FTC heads to trial to stop Hershey-Pinnacle merger: 3 things to know

The administrative federal trial that will determine whether Penn State Milton S. Hershey (Pa.) Medical Center and Harrisburg, Pa.-based PinnacleHealth System merge got underway on Monday.

Penn State Hershey Medical Center and PinnacleHealth announced their merger plan last June. In December, the FTC and Pennsylvania Attorney General Kathleen Kane objected to the proposed integration of the two health systems.

In the complaint opposing the transaction, the FTC and the attorney general said the merged entity would control approximately 64 percent of the hospital market in Dauphin, Cumberland, Perry and Lebanon counties, which would likely lead to increased healthcare costs and reduced quality of care for local residents.

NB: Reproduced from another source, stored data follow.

-- ==== Sys2Proof/Laws/Operands.lean ====
section
/-! SUPPORT. What a valid geometry gives the address decomposer (R11, R22, R224). -/

namespace Sys2Proof.Machine

/-- `log2` has a value only on a power of two, and that value (R110). -/
theorem log2?_some {n k : Nat} (h : log2? n = some k) : n = 2 ^ k := by
  unfold log2? at h
  split at h
  · cases h; exact Eq.symm ‹_›
  · cases h

/-- The numbers of a shape fit together as R11 and R224 ask. -/
structure Shape.Ok (sh : Shape) : Prop where
  block : sh.blockBytes = 2 ^ sh.offsetBits
  sets : sh.numSets = 2 ^ sh.indexBits
  word : 2 ≤ sh.offsetBits
  fits : sh.offsetBits + sh.indexBits ≤ 32
  ways : 0 < sh.numWays

/-- Everything the derived quantities of a geometry can be (R22). -/
theorem Geometry.shape?_some {g : Geometry} {sh : Shape} (h : g.shape? = some sh) :
    sh.Ok ∧ validGeometry g.blockSizeBytes g.numBlocks g.numWays = true
      ∧ sh.blockBytes = g.blockSizeBytes.toNat ∧ sh.numWays = g.numWays.toNat
      ∧ sh.numSets * sh.numWays = g.numBlocks.toNat := by
  unfold Geometry.shape? at h
  split at h
  · rename_i hv
    split at h
    · rename_i ob ib hob hib
      cases h
      have hv' := hv
      simp only [validGeometry, indexFits, hob, hib, Bool.and_eq_true, decide_eq_true_eq, and_assoc] at hv'
      obtain ⟨h0, hd, -, -, h4, hf, -⟩ := hv'
      have hb := log2?_some hob
      have hs := log2?_some hib
      refine ⟨⟨hb, hs, ?_, hf, by simp only; omega⟩, hv, rfl, rfl, Nat.div_mul_cancel (Nat.dvd_of_mod_eq_zero hd)⟩
      by_contra hc
      simp only at hc
      have : 2 ^ ob ≤ 2 ^ 1 := Nat.pow_le_pow_right (by omega) (by omega)
      omega
    · cases h
  · cases h

/-- The set index of any address names a set (R115). -/
theorem setIndex_lt {sh : Shape} (h : sh.Ok) (addr : Word) : setIndex sh addr < sh.numSets :=
  Nat.mod_lt _ (by rw [h.sets]; exact Nat.two_pow_pos _)

/-- The tag register of an address holds its tag (R28, R116). -/
theorem tagReg_toNat (sh : Shape) (addr : Word) : (tagReg sh addr).toNat = tagOf sh addr := by
  unfold tagReg
  rw [BitVec.toNat_ofNat]
  refine Nat.mod_eq_of_lt (Nat.lt_of_lt_of_le (Nat.mod_lt _ (Nat.two_pow_pos _)) ?_)
  exact Nat.pow_le_pow_right (by omega) (by unfold Shape.tagBits; omega)

/-- An address is in bounds exactly when its block is inside Memory (R62). -/
theorem inBounds_iff {sh : Shape} {addr : Word} :
    inBounds sh addr = true ↔ blockStart sh addr + sh.blockBytes ≤ Config.memSize := by simp [inBounds]

/-! ### Bytes and words -/

/-- Four bytes always make a word (R15). -/
theorem unbe32_of_length {bs : List Byte} (h : bs.length = 4) : ∃ v, unbe32 bs = some v := by
  match bs, h with
  | [b0, b1, b2, b3], _ => exact ⟨_, rfl⟩

@[simp] theorem be32_length (v : Word) : (be32 v).length = 4 := rfl

/-- A slice inside a buffer has its length (R15). -/
theorem slice_length {buf : List Byte} {o n : Nat} (h : o + n ≤ buf.length) : (slice buf o n).length = n := by
  simp only [slice, List.length_take, List.length_drop]; omega

theorem slice_getElem? (buf : List Byte) (o n i : Nat) :
    (slice buf o n)[i]? = if i < n then buf[o + i]? else none := by
  unfold slice
  rw [List.getElem?_take]
  split <;> simp

/-- Splicing inside a buffer keeps its length. -/
theorem splice_length {buf v : List Byte} {o : Nat} (h : o + v.length ≤ buf.length) :
    (splice buf o v).length = buf.length := by
  simp only [splice, List.length_append, List.length_take, List.length_drop]; omega

/-- The bytes of a buffer after a splice: the new ones in their place, the others as before (R184). -/
theorem splice_getElem? {buf v : List Byte} {o : Nat} (h : o + v.length ≤ buf.length) (i : Nat) :
    (splice buf o v)[i]? = if o ≤ i ∧ i < o + v.length then v[i - o]? else buf[i]? := by
  unfold splice
  have hl : (List.take o buf).length = o := by simp; omega
  by_cases h1 : i < o
  · rw [if_neg (by omega), List.append_assoc, List.getElem?_append_left (by omega)]
    simp [h1]
  · by_cases h2 : i < o + v.length
    · rw [if_pos (by omega), List.append_assoc, List.getElem?_append_right (by omega), hl,
        List.getElem?_append_left (by omega)]
    · rw [if_neg (by omega), List.append_assoc, List.getElem?_append_right (by omega), hl,
        List.getElem?_append_right (by omega), List.getElem?_drop]
      congr 1; omega

/-- The word spliced in is the slice read back (R184). -/
theorem slice_splice {buf v : List Byte} {o : Nat} (h : o + v.length ≤ buf.length) :
    slice (splice buf o v) o v.length = v := by
  apply List.ext_getElem?
  intro i
  rw [slice_getElem?, splice_getElem? h]
  split
  · rw [if_pos (by omega)]; congr 1; omega
  · rw [List.getElem?_eq_none (by omega)]

end Sys2Proof.Machine
end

Here are three takeaways from the first day of the trial over the merger.

1. The FTC argued the systems are exaggerating the need for more beds. Through the proposed merger, the systems claim Hershey will shift some patients to Pinnacle hospitals and avoid the need to build a $276 million patient tower. However, the FTC argued Hershey's capacity needs are not as great as the systems claim, and there are less expensive ways to solve the issue, according to PennLive.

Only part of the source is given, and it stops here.